- Born: Darien Sean Evans October 11, 1974 (age 51) Brooklyn, New York, U.S.
- Occupations: Actor, writer, comedian, director
- Years active: 1995–present

= Darien Sills-Evans =

American actor

Darien Evans, better known by his stage name, Darien Sills-Evans, is an American actor, writer, comedian, and director. He is best known for Darien in Cosby (1998–2000), Dr. Fields in Third Watch (2002–2005) and Andrew in The Reception (2005).

==Television career==
Early in his career, Evans was best known for his television career including playing "Darien" on 17 episodes of the CBS sitcom Cosby from 1998 until 2000, and as “Dr. Fields” on the NBC drama Third Watch in 22 episodes from 2002 until 2005. Other guest appearances include Law & Order, New York Undercover, Law & Order: Special Victims Unit, The Black Donnellys, and Person of Interest. More recently, he played "Darnell Nichols" on 8 episodes of Treme between 2011 and 2013.

Since at least 2011, Evans has been the national spokesperson for U.S. Cellular.

==Cinema career==

Sills-Evans wrote, directed and starred in the 2002 film X-Patriots, a romantic comedy about two black American men who travel to the Netherlands – a place where no one looks like them – in search of self-identity. Dutch media personality Chimène van Oosterhout was part of the cast in this movie.

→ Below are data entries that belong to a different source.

-- ==== Sys2Proof/Machine/Memory.lean ====
section
/-! DEFINITION. The memory family: LD, LDP, ST, LDS, STS, PREF, and what they share with the atomics: fences' waits,
address checks, store-to-load forwarding, and handing accesses on (R142 to R145, R153, R155, R181 to R196, R409 to R413,
R437, R470 to R473). -/

namespace Sys2Proof.Machine

/-! ### Addresses -/

/-- The byte offset of a memory operand (R409, R470). -/
def moffVal : MOff → DWord
  | .none => 0
  | .b10 i => i.signExtend 64
  | .i32 i => i.signExtend 64

/-- Element bytes (R411, R472). -/
def elemBytes (ty : Ty) (sz : BitVec 2) : Nat :=
  match sz.toNat with
  | 1 => 1
  | 2 => 2
  | _ => if ty.is64 then 8 else 4

/-- The 64-bit VA of a lane. -/
def Group.globalAddr (g : Group) (a : VR) (off : DWord) (l : Nat) : DWord := g.pairElem a.toNat l + off

/-- A 32-bit address from a register and an offset, or from the offset alone. -/
def Group.shortAddr (g : Group) (abs : Bool) (a : VR) (off : DWord) (l : Nat) : Word :=
  (if abs then 0 else g.elem a.toNat l) + loHalf off

/-- The lanes that access: all active ones, or the lowest alone under BCAST (R411). -/
def accessLanes (bcast : Bool) (m : Mask) : List Nat :=
  if bcast then (match m.lowest with | some l => [l] | none => []) else m.lanes

/-- The lowest of some addresses. -/
def lowestAddr : List DWord → Option DWord
  | [] => none
  | a :: r => match lowestAddr r with
    | none => some a
    | some b => some (if a.toNat ≤ b.toNat then a else b)

/-- ALIGN for the lowest of the offending addresses, as a list of none or one. -/
def alignTraps (space : Nat) (bad : List DWord) : List Trap :=
  match lowestAddr bad with
  | some a => [alignTrap space a]
  | none => []

/-- The checks of R142 on global addresses: ALIGN, and NONCANON at the first lane that breaks it. -/
def globalTraps (z : Nat) (addrs : List DWord) : List Trap :=
  alignTraps 0 (addrs.filter fun a => a.toNat % z != 0)
    ++ (match addrs.find? fun a => !(canonical a) with
        | some a => [xlateTrap 1 a]
        | none => [])

/-! ### Scratchpad (R85, R90, R91, R143, R144) -/

def Team.spadEnd (t : Team) : Nat := 128 + t.scr * 16384

/-- The team at a logical position of the cluster. -/
def State.clusterPeer (s : State) (t : Team) (pos : Nat) : Option Team :=
  if pos == t.cx + t.cw * t.cy then some t
  else s.teams.find? fun u =>
    u.launch == t.launch && u.cluster == t.cluster && u.die == t.die && u.place.resident && u.cx + t.cw * u.cy == pos

/-- The team and offset of a scratchpad address; none raises ALIGN (R90, R143, R144). -/
def State.spadTarget (s : State) (t : Team) (a : Word) (z : Nat) : Option (Nat × Nat) :=
  let v := a.toNat
  let pos := bits v 22 4
  let remote := v.testBit 26
  let off := bits v 0 22
  if bits v 27 5 != 0 || (!remote && pos != 0) || pos ≥ t.cw * t.ch || off % z != 0 then none
  else match (if remote then s.clusterPeer t pos else some t) with
    | none => none
    | some u => if off + z ≤ u.spadEnd then some (u.id, off) else none

/-- One byte of a team's scratchpad; offsets 0 to 127 are the barrier words. -/
def Team.spadByte (t : Team) (off : Nat) : Byte :=
  if off < 128 then (t.bar (off / 8)).extractLsb' (off % 8 * 8) 8 else SMap.get 0#8 t.scratch off

def Team.spadRead (t : Team) (off n : Nat) : List Byte := (List.range n).map fun i => t.spadByte (off + i)

/-- Write program scratchpad. -/
def Team.spadWrite (t : Team) (off : Nat) (l : List Byte) : Team := { t with scratch := writeBytes t.scratch off l }

/-- The line of an offset is present. -/
def Team.linePresent (t : Team) (off : Nat) : Bool := SMap.get 0 t.absent (off / 128) == 0

def State.spadRead (s : State) (tid off n : Nat) : List Byte :=
  match s.team? tid with
  | some t => t.spadRead off n
  | none => []

def State.spadPresent (s : State) (tid off : Nat) : Bool :=
  match s.team? tid with
  | some t => t.linePresent off
  | none => true

/-- The scratchpad checks: ALIGN, and PERM for a write of barrier words (R413, R473). -/
def State.spadTraps (s : State) (t : Team) (write : Bool) (z : Nat) (addrs : List Word) : List Trap :=
  alignTraps 1 ((addrs.filter fun a => (s.spadTarget t a z).isNone).map fun a => a.setWidth 64)
    ++ (if write && addrs.any fun a => (match s.spadTarget t a z with | some (_, o) => o < 128 | none => false)
        then [permTrap 3] else [])

/-! ### Fences' waits (R191 to R196, R394) -/

def StoreEntry.touches (e : StoreEntry) (m : Mask) : Bool := e.lanes.any fun a => m.has a.lane

/-- A release of the lanes waits for the entry: it holds a store of theirs, or one that an earlier load of theirs has read (R191). -/
def StoreEntry.concerns (e : StoreEntry) (m : Mask) : Bool := e.touches m || (e.readers &&& m) != 0

/-- A pending load or atomic of the lanes. At `.team` and below a scratchpad access at another core is none (R185). -/
def Pending.concerns (p : Pending) (m : Mask) (scope : Nat) : Bool :=
  p.left != 0 && p.active &&& m != 0 && (2 ≤ scope || p.kind != .remote)

/-- The group's scratchpad accesses of the lanes that are on their way, as far as a fence of a scope is concerned with them: those at the
own core at every scope, those at other cores from `.clu` on (R185); of a fence that is no release only those that return a value. -/
def State.remotesOf (s : State) (tid grp : Nat) (m : Mask) (scope : Nat) (rel : Bool) : List Nat :=
  (s.remotes.filter fun r => r.tid == tid && r.grp == grp && (r.lanes.any fun a => m.has a.lane)
    && (r.target == tid || decide (2 ≤ scope)) && (rel || r.pend.isSome)).map fun r => r.id

/-- A fence of the group still waits. -/
def State.fenceBusy (s : State) (g : Group) : Bool :=
  g.fences.any fun f =>
    f.entries.any (fun i => g.fifo.any fun e => e.id == i && e.concerns f.lanes)
      || f.remotes.any (fun i => s.remotes.any fun r => r.id == i)
      || f.pends.any (fun i => g.pending.any fun p => p.id == i && p.left != 0)

/-- Complete the fences whose waits are over: an acquire at `.clu` or wider drops the context's L1 lines (R192). -/
def State.passFences (s : State) (t : Team) (g : Group) : State × Group :=
  ((if g.fences.any fun f => f.acq then s.dropL1 t.die t.core t.ctx else s), { g with fences := [] })

/-- The pending results of earlier accesses of some lanes. -/
def Group.loadsOf (g : Group) (m : Mask) (scope : Nat) : List Nat :=
  (g.pending.filter fun p => p.concerns m scope).map fun p => p.id

/-- Earlier accesses of the lanes are outstanding, or writes that their earlier loads have read, so that a release that takes effect
at issue must wait (R191). -/
def State.releaseWaits (s : State) (t : Team) (g : Group) (m : Mask) (scope : Nat) : Bool :=
  g.fifo.any (fun e => e.concerns m) || !(g.loadsOf m scope).isEmpty || !(s.remotesOf t.id g.num m scope true).isEmpty

/-- The group waits on a held access: it is parked (R342). -/
def State.parkHeld (s : State) (t : Team) (g : Group) : State := if g.park == .none then s.block t g .access else s

/-- Some access of the group, for one of the given pending results or FIFO entries, is held for its home's DRAM, or at a port (R342). -/
def State.heldAmong (s : State) (t : Team) (g : Group) (ids : List Nat) : Bool :=
  s.accesses.any fun a => a.tid == t.id && a.grp == g.num && ids.contains a.owner && s.held a.die (a.line * 128)

/-- The group waits for some of its accesses: parked where one of them is held (R342), else in the issue rotation. -/
def State.stayFor (s : State) (t : Team) (g : Group) (ids : List Nat) : State := if s.heldAmong t g ids then s.parkHeld t g else s

/-- The queue entries that must have been performed before those that `p` names: with one of them, all that stand in the queue. -/
def Group.fifoIds (g : Group) (p : StoreEntry → Bool) : List Nat := if g.fifo.any p then g.fifo.map fun e => e.id else []

/-- The group's pending results, with the queue entries that they wait for. -/
def Group.pendIds (g : Group) : List Nat :=
  (g.pending.map fun p => p.id) ++ g.fifoIds fun e => g.pending.any fun p => p.id == e.pend

/-- A release of some lanes waits (R191). -/
def State.stayRelease (s : State) (t : Team) (g : Group) (m : Mask) (scope : Nat) : State :=
  s.stayFor t g (g.loadsOf m scope ++ g.fifoIds fun e => e.concerns m)

/-- The pending results and the queue entries that the group's fences wait for. -/
def Group.fenceIds (g : Group) : List Nat :=
  let pends := g.fences.flatMap fun f => f.pends
  pends ++ g.fifoIds fun e => pends.contains e.pend || g.fences.any fun f => f.entries.contains e.id && e.concerns f.lanes

/-- Issue a memory instruction: it waits, with the group in the issue rotation, while a fence of the group waits (R394); the group is parked
where the fence waits on a held access (R342). -/
def issueMem (gd : Guard) (f : State → Team → Group → Mask → State) (s : State) : Result :=
  issueWith gd (fun s t g m =>
    if s.fenceBusy g then s.stayFor t g g.fenceIds
    else
      let (s', g') := s.passFences t g
      f s' t g' m) s

/-- The acquires of ordered accesses alone. -/
def Group.acquires (g : Group) : Group := { g with fences := g.fences.filter fun f => f.access }

/-- An instruction that is none of those which R394 names but makes accesses: the acquire of an ordered access holds it until it has its
value (R192). -/
def State.afterAcquires (s : State) (t : Team) (g : Group) (k : State) : State :=
  if s.fenceBusy g.acquires then s.stayFor t g g.acquires.fenceIds else k

/-- Issue such an instruction. -/
def issueAcc (gd : Guard) (f : State → Team → Group → Mask → State) (s : State) : Result :=
  issueWith gd (fun s t g m => s.afterAcquires t g (f s t g m)) s

/-! ### Translating and faulting -/

/-- What translating several pieces gives. -/
structure XlatedAll where
  ok : List LaneAddr := []
  replay : List (LaneAddr × Nat) := []
  fatal : Option (Nat × DWord) := none
  blocked : Bool := false
  /-- A walk waits for a table's home (R342). -/
  held : Bool := false
deriving DecidableEq, Repr

/-- Translate pieces in order. -/
def State.xlateAll (s : State) (ctx : Nat) (acc : AccType) : List LaneAddr → XlatedAll × State
  | [] => ({}, s)
  | p :: r =>
    let (x, s) := s.translate ctx p.va acc
    let (rest, s) := s.xlateAll ctx acc r
    match x with
    | .ok sa e => ({ rest with ok := { p with sa := some sa, bld := e.bld } :: rest.ok }, s)
    | .replay c => ({ rest with replay := (p, c) :: rest.replay }, s)
    | .fatal c => ({ rest with fatal := some (c, p.va) }, s)
    | .blocked => ({ rest with blocked := true, held := rest.held || s.walk ctx (va57 p.va) == .held }, s)

/-- One entry for the lanes of one page (R155): the cause and the address of the first. -/
def State.faultGroups (s : State) (ctx : Nat) : List (LaneAddr × Nat) → List (Nat × DWord)
  | [] => []
  | (p, c) :: r =>
    (c, p.va) :: (s.faultGroups ctx r).filter fun x => !(x.1 == c && s.pageOf ctx (va57 x.2) == s.pageOf ctx (va57 p.va))

/-- Enter the faults of one access; answers their ids. -/
def State.addFaults (s : State) (t : Team) (grp kind : Nat) (req : FaultReq) : List (Nat × DWord) → List Nat × State
  | [] => ([], s)
  | (c, va) :: r =>
    let (i, s) := s.addFault t.die t.core t.ctx (s.groupIndex t grp) kind c va req
    let (is, s) := s.addFaults t grp kind req r
    (i :: is, s)

/-- A fault found after issue is owed to the lanes of the bundle (R114). -/
def Group.owe (g : Group) (tr : Trap) (lanes : Mask) (handler : Bool) : Group :=
  if lanes &&& g.live == 0 then g
  else { g with owed := g.owed ++ [{ trap := tr, lanes := lanes &&& g.live, handler := handler }] }

/-! ### Forwarding (R183) -/

/-- What a queue entry holds for a byte: a store the byte, a RED or ATOM a value that is known once it has been performed. -/
inductive Fwd where
  | byte (id : Nat) (b : Byte)
  | wait
deriving DecidableEq, Repr

/-- The piece writes the byte at the given addresses; without both system addresses the virtual ones decide. Answers the
byte's place in the piece. -/
def LaneAddr.covers (a : LaneAddr) (n : Nat) (va : Nat) (sa : Option Nat) : Option Nat :=
  let go := fun (base x : Nat) => if base ≤ x ∧ x < base + n then some (x - base) else none
  match a.sa, sa with
  | some b, some x => go b x
  | _, _ => go (va57 a.va) va

/-- The highest lane of an entry that covers the byte (R184). -/
def StoreEntry.byteAt (e : StoreEntry) (va : Nat) (sa : Option Nat) : Option Fwd :=
  e.lanes.foldl (fun r a => match a.covers e.bytes va sa with
    | some k => some (if e.kind == .st then .byte e.id (a.data.extractLsb' (8 * k) 8) else .wait)
    | none => r) none

/-- The newest queued bytes a load must return. -/
def fifoByte (fifo : List StoreEntry) (va : Nat) (sa : Option Nat) : Option Fwd :=
  fifo.foldl (fun r e => match e.byteAt va sa with
    | some f => some f
    | none => r) none

/-- The lane's part of a queue entry has not been performed at its home slice. -/
def State.laneQueued (s : State) (e : StoreEntry) (l : Nat) : Bool :=
  !e.handed || s.accesses.any fun b => b.kind != .load && b.owner == e.id && b.lanes.any fun a => a.lane == l

/-- What the group's queue still holds of the stores before an access, oldest first (R183). -/
def State.ownQueue (s : State) (g : Group) (before : Nat) : List StoreEntry :=
  (g.fifo.filter fun e => e.id < before).map fun e => { e with lanes := e.lanes.filter fun a => s.laneQueued e a.lane }

/-- What the queue holds for each byte of a piece. -/
def LaneAddr.queued (p : LaneAddr) (q : List StoreEntry) (n : Nat) : List (Option Fwd) :=
  (List.range n).map fun i => fifoByte q (va57 p.va + i) (p.sa.map (· + i))

/-- Some byte of the piece is that of a queued RED or ATOM. -/
def LaneAddr.waitsOwn (p : LaneAddr) (q : List StoreEntry) (n : Nat) : Bool := (p.queued q n).contains (some .wait)

/-- Every byte of the piece is one of the queue's. -/
def LaneAddr.full (p : LaneAddr) (q : List StoreEntry) (n : Nat) : Bool := (p.queued q n).all Option.isSome

/-- The bytes of a piece, the queue's over those of memory (R183). -/
def LaneAddr.merge (p : LaneAddr) (q : List StoreEntry) (n : Nat) (mem : List Byte) : List Byte :=
  (p.queued q n).zipIdx.map fun x => match x.1 with
    | some (.byte _ b) => b
    | _ => mem.getD x.2 0

/-- The entries whose bytes a piece reads. -/
def LaneAddr.readsFrom (p : LaneAddr) (q : List StoreEntry) (n : Nat) : List Nat :=
  (p.queued q n).filterMap fun x => match x with
    | some (.byte id _) => some id
    | _ => none

/-- Note that lanes have read bytes of some entries (R191). -/
def Group.noteReads (g : Group) (m : Mask) (ids : List Nat) : Group :=
  { g with fifo := g.fifo.map fun e => if ids.contains e.id then { e with readers := e.readers ||| m } else e }

/-- A piece's bytes have arrived. -/
def Pending.arrive (p : Pending) (a : LaneAddr) (l : List Byte) : Pending :=
  { p with data := writeBytes p.data (8 * a.lane + a.off) l, left := p.left - 1 }

/-! ### Handing loads on -/

/-- Pieces by 128-byte line, in order; those of one line go together whatever their leaves' views (R184). -/
def addByLine (acc : List (Nat × List LaneAddr)) (p : LaneAddr) : List (Nat × List LaneAddr) :=
  let k := lineOf (p.sa.getD 0)
  if acc.any fun x => x.1 == k then acc.map fun x => if x.1 == k then (x.1, x.2 ++ [p]) else x
  else acc ++ [(k, [p])]

def byLine (ps : List LaneAddr) : List (Nat × List LaneAddr) := ps.foldl addByLine []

X-Patriots was named Best Feature Drama and a Critic's Choice at the Angelciti Film Festival in Chicago, and an official selection at the Boston Film Festival, the Newark Black Film Festival and the Sidewalk Film Festival. He financed the film with money he earned from his appearances on Cosby.

In 2005, Sills-Evans was associate producer and starred in The Reception directed by John G. Young which had its world premiere at the Tribeca Film Festival. The film subsequently played at numerous festivals in the U.S., including Outfest in Los Angeles, where Sills-Evans earned a best actor award.

In 2009, co-wrote and produced the feature film Rivers Wash Over Me directed by John G. Young.

In 2010, Sills-Evans directed the short film, "Dream House", written and produced by Caytha Jentis.

In 2010, Sills-Evans wrote and directed six episodes of "MC Extra Cheese: The 40-Year-Old Rapper" for American Cheesehole Productions. The pilot was nominated for Best Pilot at the 2012 Bannf World Media Festival.

In addition to his entertainment work, Sills-Evans has worked in the industrial video field directing and producing educational titles like I Don't Have a Problem: The Path to Addiction and Student Workshop: Building Character.

==Comedy==

Sills-Evans has appeared in comedy venues across the United States. In 2010 he founded Tipsy Hustle, a comedy show and open mic that continues at The Five Spot Soul Food Restaurant in Brooklyn, New York and at The Improv Space in Los Angeles.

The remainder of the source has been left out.